Major requirements: Students must complete eleven courses and a thesis. Seven of the courses must be core courses and four may be core or component courses. Students must complete either African American Studies 457 or African American Studies 458 (senior thesis). In addition, students should fulfill the following requirements from the core or component courses approved for the major: one course must have an experiential component; one course must focus on the experiences of people of African descent outside of the United States; one course must have as its focus either critical methods of analysis and theory or race and gender as tools of critical analysis.

The Chair of African American studies provides a list of core and component courses offered each year. Because of the interdisciplinary nature of the program, students should 1) consult regularly with the Chair or a faculty advisor in African American studies to ensure that their programs have both breadth and depth, and 2) devise a program of study approved by the Chair or a faculty advisor by the fall semester of the junior year.

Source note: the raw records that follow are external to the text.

-- ==== Sys2Proof/Certificates/Slice0/Obligations.lean ====
section
/-! DEFINITION. The statements for the provers. -/

open Sys2Proof Sys2Proof.Machine
/-! ### Integer, floating-point and conversion instructions (R80, R100, R269–R322) -/

/-- R290: a two-source integer instruction writes Put(r, T), clamped first under `.sat`; AND, OR and XOR are bitwise. -/
def Obligations.IntegerTwoSource : Prop :=
  ∀ f : FA,
    let v := fun (r : Int → Int → Int) (g : Group) j =>
      putInt f.ty (satInt (f.sub.val % 2 == 1) f.ty (r (intOf f.ty (g.src j f.ty f.a)) (intOf f.ty (g.src j f.ty f.b))))
    let done := fun i r => AluDone i f.guard f.d false f.ty.signed (v r)
    done (.iaddA f) (fun a b => a + b) ∧ done (.isubA f) (fun a b => a - b) ∧ done (.imulA f) (fun a b => a * b) ∧
    done (.imulh f) (fun a b => a * b / 2 ^ 32) ∧
    done (.iminA f) (fun a b => if a ≤ b then a else b) ∧ done (.imaxA f) (fun a b => if a ≤ b then b else a) ∧
    done (.andA f) (fun a b => (a.toNat &&& b.toNat : Nat)) ∧ done (.orA f) (fun a b => (a.toNat ||| b.toNat : Nat)) ∧
    done (.xorA f) (fun a b => (a.toNat ^^^ b.toNat : Nat))

/-- R84, R91, R290, R292, R302, R305: format W, whose last source is its immediate; `ISUB` subtracts A from it, and `IMAD` adds D. -/
def Obligations.IntegerImmediate : Prop :=
  ∀ f : FW,
    let imm := intOf f.ty (immOf f.ty f.imm)
    let a := fun (g : Group) j => intOf f.ty (g.src j f.ty f.a)
    let done := fun i (r : Int → Int) => AluDone i .always f.d false f.ty.signed fun g j => putInt f.ty (r (a g j))
    done (.iaddW f) (fun a => a + imm) ∧ done (.isubW f) (fun a => imm - a) ∧ done (.imulW f) (fun a => a * imm) ∧
    done (.iminW f) (fun a => if a ≤ imm then a else imm) ∧ done (.imaxW f) (fun a => if a ≤ imm then imm else a) ∧
    done (.andW f) (fun a => (a.toNat &&& imm.toNat : Nat)) ∧ done (.orW f) (fun a => (a.toNat ||| imm.toNat : Nat)) ∧
    done (.xorW f) (fun a => (a.toNat ^^^ imm.toNat : Nat)) ∧
    AluDone (.imadW f) .always f.d false f.ty.signed (fun g j => putInt f.ty (a g j * imm + intOf f.ty (g.src j f.ty f.d))) ∧
    AluDone (.isetW f) .always f.d false f.ty.signed
      (fun g j => widen f.ty.signed (if a g j < imm then -1 else if a g j = imm then 0 else 1)) ∧
    AluDone (.movi f) .always f.d f.ty.wide f.ty.signed (fun _ _ => immOf f.ty f.imm)

/-- R291, R292, R294: sums with carry, multiply-add (the 64-bit `IMADW` adds a 64-bit C, widened by the sign of TYPE, log 39), and the one-source instructions. -/
def Obligations.IntegerCarryAndMultiplyAdd : Prop :=
  ∀ f : FA,
    let a := fun (g : Group) j => intOf f.ty (g.src j f.ty f.a)
    let b := fun (g : Group) j => intOf f.ty (g.src j f.ty f.b)
    let one := fun i (r : Int → Int) => AluDone i f.guard f.d false f.ty.signed fun g j =>
      putInt f.ty (satInt (f.sub.val % 2 == 1) f.ty (r (a g j)))
    AluDone (.iaddc f) f.guard f.d false false (fun g j =>
      let x := (g.src32 j f.a).toNat
      let y := (g.src32 j f.b).toNat
      let c := (g.srcC32 j f.c).toNat % 2
      let r := if f.sub.val / 2 = 1 then BitVec.ofInt 32 ((x : Int) - y - c) else BitVec.ofNat 32 (x + y + c)
      let cy := if f.sub.val / 2 = 1 then decide (x < y + c) else decide (2 ^ 32 ≤ x + y + c)
      if f.sub.val % 2 = 1 then (if cy then 1 else 0) else r.setWidth 64) ∧
    AluDone (.imadA f) f.guard f.d false f.ty.signed (fun g j =>
      putInt f.ty (a g j * b g j + intOf f.ty ((g.srcC32 j f.c).setWidth 64))) ∧
    AluDone (.imadw f) f.guard f.d true f.ty.signed (fun g j => BitVec.ofInt 64 (a g j * b g j) + g.srcC64 j f.ty.signed f.c) ∧
    one (.iabs f) (fun a => if a < 0 then -a else a) ∧ one (.ineg f) (fun a => -a) ∧ one (.notA f) (fun a => -1 - a)

/-- R295–R301: the bit of `LOP3` at j is the table's bit at the index that the three inputs' bits form; shifts by 32 or more give 0, or the
sign; rotates; the double-width shift; bit counts and reversal; fields; bytes. -/
def Obligations.ShiftsAndFields : Prop :=
  ((∀ f : FLop, AluDone (.lop3 f) f.guard f.d false false fun g j =>
    (lop3 f.table f.inv (g.src32 j f.a) (g.src32 j f.b) (g.srcC32 j f.c)).setWidth 64) ∧
  ∀ f : FA,
    let done := fun i (signed : Bool) (r : Word32 → Word32 → Word32 → Word32) => AluDone i f.guard f.d false signed fun g j =>
      widen signed (r (g.src32 j f.a) (g.src32 j f.b) (g.srcC32 j f.c))
    let right := f.sub.val % 2 == 1
    done (.shl f) false (fun a n _ => if 32 ≤ n.toNat then 0 else a <<< n.toNat) ∧
    done (.shr f) false (fun a n _ => if 32 ≤ n.toNat then 0 else a >>> n.toNat) ∧
    done (.sar f) true (fun a n _ => a.sshiftRight (min n.toNat 31)) ∧
    done (.rot f) false (fun a n _ => if right then a.rotateRight (n.toNat % 32) else a.rotateLeft (n.toNat % 32)) ∧
    done (.shf f) false (shf right) ∧ done (.popc f) false (fun a _ _ => popc32 a) ∧ done (.clz f) false (fun a _ _ => clz32 a) ∧
    done (.ctz f) false (fun a _ _ => ctz32 a) ∧ done (.brev f) false (fun a _ _ => brev32 a) ∧ done (.bfe f) f.ty.signed (bfe f.ty.signed) ∧
    AluDone (.bfi f) f.guard f.d false false
      (fun g j => (bfi (g.src32 j f.d) (g.src32 j f.a) (g.src32 j f.b) (g.srcC32 j f.c)).setWidth 64) ∧
    done (.prmt f) false prmt) ∧
  (∀ (table : BitVec 8) (inv : Bool) (a b c : Word32), ∀ j < 32, (lop3 table inv a b c).getLsbD j =
    (table.getLsbD ((a.getLsbD j).toNat + 2 * (b.getLsbD j).toNat + 4 * (c.getLsbD j).toNat) ^^ inv)) ∧
  ∀ a b c : Word32,
    let x := a.toNat * 2 ^ 32 + b.toNat
    let n := min c.toNat 64
    let p := b.toNat % 256
    let w := min (c.toNat % 256) 32
    (shf false a b c).toNat = x * 2 ^ n % 2 ^ 64 / 2 ^ 32 ∧ (shf true a b c).toNat = x / 2 ^ n % 2 ^ 32 ∧
    (popc32 a).toNat = ((List.range 32).filter fun j => a.getLsbD j).length ∧
    (∀ h, a.getLsbD h = true → (∀ k, h < k → a.getLsbD k = false) → (clz32 a).toNat = 31 - h) ∧ (a = 0 → (clz32 a).toNat = 32) ∧
    (∀ h, a.getLsbD h = true → (∀ k < h, a.getLsbD k = false) → (ctz32 a).toNat = h) ∧ (a = 0 → (ctz32 a).toNat = 32) ∧
    (∀ j < 32, (brev32 a).getLsbD j = a.getLsbD (31 - j)) ∧
    (∀ signed, let field := fun j => if p + j ≤ 31 then a.getLsbD (p + j) else signed && a.getLsbD 31
      (w = 0 → bfe signed a b c = 0) ∧
      (w ≠ 0 → ∀ j < 32, (bfe signed a b c).getLsbD j = if j < w then field j else signed && field (w - 1))) ∧
    (∀ old : Word32, ∀ j < 32, (bfi old a b c).getLsbD j = if p ≤ j ∧ j < p + w then a.getLsbD (j - p) else old.getLsbD j) ∧
    ∀ j < 4, ∀ k < 8, (prmt a b c).getLsbD (8 * j + k) =
      let f := c.toNat / 16 ^ j % 16
      ((if f % 8 < 4 then a.getLsbD (8 * (f % 8) + k) else b.getLsbD (8 * (f % 8 - 4) + k)) ^^ decide (8 ≤ f))

/-- R302–R309: comparisons, selection, moves (`MOVG` gives one thread's value, 0 where that thread is not in M), addresses, 64-bit sums
and byte dot products.  That A of `LEA` is widened by the sign of TYPE is the model's reading (log 39). -/
def Obligations.CompareSelectMove : Prop :=
  ∀ f : FA,
    AluDone (.isetA f) f.guard f.d false f.ty.signed (fun g j =>
      let a := intOf f.ty (g.src j f.ty f.a)
      let b := intOf f.ty (g.src j f.ty f.b)
      let bit := fun (p : Bool) => if p then (1 : Word32) else 0
      widen f.ty.signed (match f.sub.val with
        | 0 => bit (a = b)
        | 1 => bit (a ≠ b)
        | 2 => bit (a < b)
        | 3 => bit (a ≤ b)
        | 4 => bit (b < a)
        | 5 => bit (b ≤ a)
        | 6 => if a < b then -1 else if a = b then 0 else 1
        | _ => bit (b ≤ a))) ∧
    AluDone (.isel f) f.guard f.d f.ty.wide false (fun g j => if g.srcC32 j f.c ≠ 0 then g.src j f.ty f.a else g.src j f.ty f.b) ∧
    AluDone (.mov f) f.guard f.d f.ty.wide false (fun g j => g.src j f.ty f.a) ∧
    (∀ s g, Issuing s (.movg f) g → ∃ t, exec (.movg f) s = .next t ∧
      let m := mOf s g f.guard
      let r := g.shown
      let j := (r.src32 (lowLane m) f.b).toNat
      WroteOnly s t g m true true false f.d fun _ => if j < 64 ∧ has m j = true then r.src j f.ty f.a else 0) ∧
    AluDone (.lea f) f.guard f.d true false (fun g j =>
      g.src64 j f.ty.signed f.a + widen f.ty.signed (g.src32 j f.b) * BitVec.ofNat 64 (2 ^ f.sub.val)) ∧
    AluDone (.iadd64 f) f.guard f.d true f.ty.signed (fun g j =>
      putInt f.ty (satInt (f.sub.val % 2 == 1) f.ty (intOf f.ty (g.src j f.ty f.a) + intOf f.ty (g.src j f.ty f.b)))) ∧
    AluDone (.idot4 f) f.guard f.d false f.ty.signed (fun g j =>
      let u : Ty := if f.ty.signed then .s32 else .n32
      let e := fun (x : Word32) k => intOf f.ty ((x >>> (8 * k)).setWidth 64)
      let a := g.src32 j f.a
      let b := g.src32 j f.b
      putInt u (satInt (f.sub.val % 2 == 1) u (intOf u ((g.srcC32 j f.c).setWidth 64) + e a 0 * e b 0 + e a 1 * e b 1 + e a 2 * e b 2 +
        e a 3 * e b 3)))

Thesis advisors should be chosen by each student, in consultation with the Chair, according to the subject matter of the thesis.

Core Courses
250.  Interdisciplinary Studies: Methods and Modes of Inquiry.  Interdisciplinarity involves more than a meeting of disciplines. Practitioners stretch methodological norms and reach across disciplinary boundaries. Through examination of a single topic, this course introduces students to interdisciplinary methods of analysis. Students examine what practitioners actually do and work to become practitioners themselves. This course is the same as American Cultural Studies 250 and Women's Studies 250. Prerequisites: any two courses in women's studies, African American studies, or American cultural studies. E. Eames.

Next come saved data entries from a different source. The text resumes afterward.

/-! ### `State.modLine` changes `lines` alone -/

@[simp] theorem State.modLine_agenda (s : State) (n : Nat) (f : LineSt → LineSt) : (s.modLine n f).agenda = s.agenda := rfl
@[simp] theorem State.modLine_n (s : State) (n : Nat) (f : LineSt → LineSt) : (s.modLine n f).n = s.n := rfl
@[simp] theorem State.modLine_fresh (s : State) (n : Nat) (f : LineSt → LineSt) : (s.modLine n f).fresh = s.fresh := rfl
@[simp] theorem State.modLine_cur (s : State) (n : Nat) (f : LineSt → LineSt) : (s.modLine n f).cur = s.cur := rfl
@[simp] theorem State.modLine_ticks (s : State) (n : Nat) (f : LineSt → LineSt) : (s.modLine n f).ticks = s.ticks := rfl
@[simp] theorem State.modLine_cores (s : State) (n : Nat) (f : LineSt → LineSt) : (s.modLine n f).cores = s.cores := rfl
@[simp] theorem State.modLine_mem (s : State) (n : Nat) (f : LineSt → LineSt) : (s.modLine n f).mem = s.mem := rfl
@[simp] theorem State.modLine_poison (s : State) (n : Nat) (f : LineSt → LineSt) : (s.modLine n f).poison = s.poison := rfl
@[simp] theorem State.modLine_tags (s : State) (n : Nat) (f : LineSt → LineSt) : (s.modLine n f).tags = s.tags := rfl
@[simp] theorem State.modLine_pages (s : State) (n : Nat) (f : LineSt → LineSt) : (s.modLine n f).pages = s.pages := rfl
@[simp] theorem State.modLine_held (s : State) (n : Nat) (f : LineSt → LineSt) : (s.modLine n f).held = s.held := rfl
@[simp] theorem State.modLine_regions (s : State) (n : Nat) (f : LineSt → LineSt) : (s.modLine n f).regions = s.regions := rfl
@[simp] theorem State.modLine_dies (s : State) (n : Nat) (f : LineSt → LineSt) : (s.modLine n f).dies = s.dies := rfl
@[simp] theorem State.modLine_directory (s : State) (n : Nat) (f : LineSt → LineSt) : (s.modLine n f).directory = s.directory := rfl
@[simp] theorem State.modLine_ctxs (s : State) (n : Nat) (f : LineSt → LineSt) : (s.modLine n f).ctxs = s.ctxs := rfl
@[simp] theorem State.modLine_canals (s : State) (n : Nat) (f : LineSt → LineSt) : (s.modLine n f).canals = s.canals := rfl
@[simp] theorem State.modLine_lastCanal (s : State) (n : Nat) (f : LineSt → LineSt) : (s.modLine n f).lastCanal = s.lastCanal := rfl
@[simp] theorem State.modLine_kernels (s : State) (n : Nat) (f : LineSt → LineSt) : (s.modLine n f).kernels = s.kernels := rfl
@[simp] theorem State.modLine_live (s : State) (n : Nat) (f : LineSt → LineSt) : (s.modLine n f).live = s.live := rfl
@[simp] theorem State.modLine_editions (s : State) (n : Nat) (f : LineSt → LineSt) : (s.modLine n f).editions = s.editions := rfl
@[simp] theorem State.modLine_target (s : State) (n : Nat) (f : LineSt → LineSt) : (s.modLine n f).target = s.target := rfl
@[simp] theorem State.modLine_ports (s : State) (n : Nat) (f : LineSt → LineSt) : (s.modLine n f).ports = s.ports := rfl
@[simp] theorem State.modLine_slots (s : State) (n : Nat) (f : LineSt → LineSt) : (s.modLine n f).slots = s.slots := rfl
@[simp] theorem State.modLine_linkReqs (s : State) (n : Nat) (f : LineSt → LineSt) : (s.modLine n f).linkReqs = s.linkReqs := rfl
@[simp] theorem State.modLine_exports (s : State) (n : Nat) (f : LineSt → LineSt) : (s.modLine n f).exports = s.exports := rfl
@[simp] theorem State.modLine_inboundAcks (s : State) (n : Nat) (f : LineSt → LineSt) : (s.modLine n f).inboundAcks = s.inboundAcks := rfl
@[simp] theorem State.modLine_mailboxes (s : State) (n : Nat) (f : LineSt → LineSt) : (s.modLine n f).mailboxes = s.mailboxes := rfl
@[simp] theorem State.modLine_cmds (s : State) (n : Nat) (f : LineSt → LineSt) : (s.modLine n f).cmds = s.cmds := rfl
@[simp] theorem State.modLine_mailbox (s : State) (n : Nat) (f : LineSt → LineSt) : (s.modLine n f).mailbox = s.mailbox := rfl
@[simp] theorem State.modLine_events (s : State) (n : Nat) (f : LineSt → LineSt) : (s.modLine n f).events = s.events := rfl
@[simp] theorem State.modLine_imsic (s : State) (n : Nat) (f : LineSt → LineSt) : (s.modLine n f).imsic = s.imsic := rfl
@[simp] theorem State.modLine_signals (s : State) (n : Nat) (f : LineSt → LineSt) : (s.modLine n f).signals = s.signals := rfl
@[simp] theorem State.modLine_hartRead (s : State) (n : Nat) (f : LineSt → LineSt) : (s.modLine n f).hartRead = s.hartRead := rfl
@[simp] theorem State.modLine_hartRefused (s : State) (n : Nat) (f : LineSt → LineSt) : (s.modLine n f).hartRefused = s.hartRefused := rfl
@[simp] theorem State.modLine_test (s : State) (n : Nat) (f : LineSt → LineSt) : (s.modLine n f).test = s.test := rfl
@[simp] theorem State.modLine_powerCap (s : State) (n : Nat) (f : LineSt → LineSt) : (s.modLine n f).powerCap = s.powerCap := rfl
@[simp] theorem State.modLine_thermalCap (s : State) (n : Nat) (f : LineSt → LineSt) : (s.modLine n f).thermalCap = s.thermalCap := rfl
@[simp] theorem State.modLine_cool (s : State) (n : Nat) (f : LineSt → LineSt) : (s.modLine n f).cool = s.cool := rfl
@[simp] theorem State.modLine_devstat (s : State) (n : Nat) (f : LineSt → LineSt) : (s.modLine n f).devstat = s.devstat := rfl
@[simp] theorem State.modLine_deadKeepers (s : State) (n : Nat) (f : LineSt → LineSt) : (s.modLine n f).deadKeepers = s.deadKeepers := rfl
@[simp] theorem State.modLine_badImages (s : State) (n : Nat) (f : LineSt → LineSt) : (s.modLine n f).badImages = s.badImages := rfl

262.  Ethnomusicology: African Diaspora.  This introductory course is a survey of key concepts, problems, and perspectives in ethnomusicological theory drawing upon the African diaspora as a cross-cultural framework. This course focuses on the social, political, and intellectual forces of African culture that contributed to the growth of ethnomusicology from the late nineteenth century to the present. Open to first-year students. Enrollment is limited to 25. This course is the same as Anthropology 262 and Music 262. L. Williams.

360.  Independent Study.  Independent study of selected topics by individual students. Approval of the Chair is required. Students must meet periodically with the instructor and complete papers or projects. Students are limited to one independent study per semester. Written permission of the instructor is required. Staff.

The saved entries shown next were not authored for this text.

/-- Everything that an instruction of SFU class does. -/
theorem issueSfu_effect {s : State} {i : Instr} {g : Group} (h : Issuing s i g) (hf : FreshIds s) (x : Guard) (d : Spec)
    (signed : Bool) (f : Group → Nat → Word64) :
    ∃ t k, issueSfu s i x d signed f = .next t ∧ t.group? s.cur.core s.cur.slot = some k ∧
      (∀ n, ∀ j < 64, k.mainAt n j = g.mainAt n j) ∧ k.q = g.q ∧ k.g = g.g ∧ k.k = g.k ∧
      (∀ n, ∀ j < 64, rowAt (rowOf k.l n) j =
        if n = 1 ∧ perThread d = true ∧ has (gangOf s g x).m j = true then rowAt (rowOf g.l 0) j else rowAt (rowOf g.l n) j) ∧
      MovedOn g k s.cur.mask ∧ SameGroup g k ∧
      if (gangOf s g x).m = 0 then OnlyGroup s t s.cur.core s.cur.slot []
      else ∃ o ∈ (t.core s.cur.core).ops, OnlyGroup s t s.cur.core s.cur.slot [o] ∧ OpOf (gangOf s g x) o ∧ o.id = s.fresh ∧
        o.kind = .simple ∧ o.consumed = true ∧ o.poison = none ∧ o.lanes = (gangOf s g x).m ∧ o.words = 1 ∧
        (∀ j < 64, o.res.getD j 0 = (f g.shown j).setWidth 128) ∧
        o.writes = (if perThread d then [{ reg := .l 0, lanes := o.lanes, word := 0 }] else []) ++ pendingOf d o.lanes 1 ∧
        o.gdst = match d with
          | .g n => some (n.val, signed)
          | _ => none := by
  have hres : ∀ j < 64, ((List.range 64).map fun j => (f g.shown j).setWidth 128 : List (BitVec 128)).getD j 0 = (f g.shown j).setWidth 128 := by
    intro j hj
    simp [List.getD_eq_getElem?_getD, hj]
  by_cases hm : mOf s g x = 0
  · obtain ⟨k, h1, h2, h3, h4, h5, h6⟩ := advance_only h.1 x i.cls
    refine ⟨(gangOf s g x i.cls).advance s, k, ?_, h1, fun n j _ => by simp only [Group.mainAt, h2.main], h2.q, h2.uniform, h2.masks, ?_, h3, h5, ?_⟩
    · unfold issueSfu issue
      exact issueWith_next h (by show ((if mOf s g x = 0 then s else _), true) = _; rw [if_pos hm])
    · intro n j _
      rw [h2.l, show (gangOf s g x).m = 0 from hm]
      simp [has_zero]
    · rw [if_pos (show (gangOf s g x).m = 0 from hm)]; exact h6
  · have hent : ∀ i' : Nat, has s.cur.mask i' = true → (g.thread i').entry ∈ (gangOf s g x i.cls).entries := fun _ h => entry_of_gang h
    cases hp : perThread d
    · let o : Op := { (gangOf s g x i.cls).op s.fresh .simple with res := (List.range 64).map fun j => (f g.shown j).setWidth 128 }
      obtain ⟨k, h1, h2, h3, h4, h5, h6⟩ := flies_after (x := gangOf s g x i.cls) ⟨rfl, rfl, rfl⟩ hf (pre := fun c => c) (Core.Wrote.refl h.1)
        (o := o) rfl rfl hent rfl d 1 signed
      refine ⟨_, k, ?_, h1, fun n j _ => by simp only [Group.mainAt, h3.main], h3.q, h3.uniform, h3.masks, fun n j _ => by rw [h3.l]; simp, h4, h5, ?_⟩
      · unfold issueSfu issue
        refine issueWith_next h ?_
        show ((if mOf s g x = 0 then s else _), true) = _
        rw [if_neg hm]
        simp only [hp, Bool.false_eq_true, if_false]
        refine congrArg (·, true) ?_
        unfold Gang.start State.consume State.modCore State.setCore State.core
        simp [put_put, gangOf, State.gang, State.take, o, Gang.op]
      · rw [if_neg (show ¬ (gangOf s g x).m = 0 from hm)]
        exact ⟨_, h2, h6, ⟨rfl, rfl, rfl, rfl, rfl⟩, rfl, rfl, rfl, rfl, rfl, rfl, hres, rfl, rfl⟩
    · let o : Op := { (gangOf s g x i.cls).op s.fresh .simple with res := (List.range 64).map fun j => (f g.shown j).setWidth 128,
                                                                    writes := [{ reg := .l 0, lanes := mOf s g x, word := 0 }] }
      have a := Core.shiftL_effect (c := s.core s.cur.core) h.1 (mOf s g x)
      obtain ⟨k, h1, h2, h3, h4, h5, h6⟩ := flies_after (x := gangOf s g x i.cls) ⟨rfl, rfl, rfl⟩ hf
        (pre := fun c => (c.shiftL s.cur.slot (mOf s g x)).cancel s.cur.slot (.l 0) (mOf s g x))
        (a.trans (Core.wrote_cancel a.now _ _)) (o := o) rfl rfl hent rfl d 1 signed
      refine ⟨_, k, ?_, h1, ?_, h3.q, h3.uniform, h3.masks, ?_, h4, h5, ?_⟩
      · unfold issueSfu issue
        refine issueWith_next h ?_
        show ((if mOf s g x = 0 then s else _), true) = _
        rw [if_neg hm]
        simp only [hp, if_true]
        rfl
      · intro n j hj
        have : k.mainAt n j = (g.setReg (.l 1) (mOf s g x) fun i => rowAt (rowOf g.l 0) i).mainAt n j := by
          simp only [Group.mainAt, h3.main]
        rw [this, setReg_main _ _ _ _ _ hj]
        simp
      · intro n j hj
        rw [h3.l, setReg_l _ _ _ _ _ hj]
        by_cases e : n = 1
        · simp [e]; rfl
        · simp [e, Ne.symm e]
      · rw [if_neg (show ¬ (gangOf s g x).m = 0 from hm)]
        exact ⟨_, h2, h6, ⟨rfl, rfl, rfl, rfl, rfl⟩, rfl, rfl, rfl, rfl, rfl, rfl, hres, rfl, rfl⟩

end Sys2Proof.Machine
end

457, 458.  Senior Thesis.  The research and writing of an extended essay or report, or the completion of a creative project, under the supervision of a faculty member. Students register for African American Studies 457 when completing thesis in the fall semester, and for African American Studies 458 when completing thesis in the winter semester. Majors writing an honors thesis register for both African American Studies 457 and 458. Staff.

The following courses are cross-listed with other departments.

Core Courses
Anthropology 250. Caribbean Societies: Emergence of Post-Nationalism. C. Carnegie.
Anthropology 370. Post-Emancipation Societies. C. Carnegie.
Anthropology s21. Cultural Production and Social Context: Jamaica. Same as English s21. C. Carnegie, T. Chin.

Art 288. Visualizing Race. E. Rand.

English 121. Reading Race and Ethnicity in American Literature. T. Chin.
English 250. The African American Novel. T. Chin.
English 395A. Twentieth-Century Caribbean Narrative. T. Chin.
English s17. Sexual Harassment and the U.S. Senate's Thomas-Hill Hearings. Same as Sociology s17. C. Malcolmson, C. Brinkley.
English s21. Cultural Production and Social Context: Jamaica. Same as Anthropology s21. C. Carnegie, T. Chin.

First-Year Seminar 014. African American Enslavement. J. Carignan.

History 243. African American History. H. Jensen.
History 349. Black America in the Twentieth Century. J. Carignan.
History s19. Origins of the Cuban Revolution. A. Chomsky.
History s24A. The Civil Rights Movement. H. Jensen.
History s26. Brazilian Slavery Through Documents. A. Chomsky.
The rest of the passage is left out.